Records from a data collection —
+++++
-- ==== Sys2Proof/Proofs/Queue.lean ====
section
/-!
PROOFS. A step takes the front of the queue, and on an empty queue one tick of the reference passes (R237, R325).
-/

namespace Sys2Proof.Machine

theorem step_of_cons {s : State} {c : Instr} {rest : List Instr} (h : s.pending = c :: rest) :
    step s = exec c { s with pending := rest } := by simp only [step, h]

theorem step_of_nil {s : State} (h : s.pending = []) : step s = .next (s.modTime fun tb => tb.advance 4) := by
  simp only [step, h, tick]

/-- A clock without a correction goes on by the whole ns of the reference and keeps its fraction (R237). -/
theorem Clock.advance_uncorrected {c : Clock} (hr : c.rate = 0) (hf : c.frac < 2 ^ 40) (dt : Nat) :
    (c.advance dt).ns = (c.ns + dt) % clockSpan ∧ (c.advance dt).frac = c.frac := by
  have total : ((c.frac : Int) + dt * (2 ^ 40 + c.rate) + 0).toNat = c.frac + dt * 2 ^ 40 := by rw [hr]; omega
  rw [Clock.advance]
  dsimp only
  rw [total]
  exact ⟨by rw [show (c.frac + dt * 2 ^ 40) / 2 ^ 40 = dt by omega], by omega⟩

/-- Settles O1: the queue is matched on, and its front is run. -/
theorem frontCommandRunsWithTheRestOfTheQueue : Obligations.FrontCommandRunsWithTheRestOfTheQueue := by
  unfold Obligations.FrontCommandRunsWithTheRestOfTheQueue
  intro s c rest
  exact step_of_cons

/-- Settles O2: the tick is TimeBase.advance by 4 ns. -/
theorem emptyQueueAdvancesTheClocksOneTick : Obligations.EmptyQueueAdvancesTheClocksOneTick := by
  unfold Obligations.EmptyQueueAdvancesTheClocksOneTick
  intro s empty
  let tb := s.head.time.advance 4
  exact ⟨_, tb.record, tb.ring, tb.ringPhase, step_of_nil empty, rfl, rfl, rfl, fun rate frac => Clock.advance_uncorrected rate frac 4⟩

end Sys2Proof.Machine
end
+++++
Instructions for the task — Run a filter over the data above and keep each line that contains the word "reference".

Result below —
PROOFS. A step takes the front of the queue, and on an empty queue one tick of the reference passes (R237, R325).
/-- A clock without a correction goes on by the whole ns of the reference and keeps its fraction (R237). -/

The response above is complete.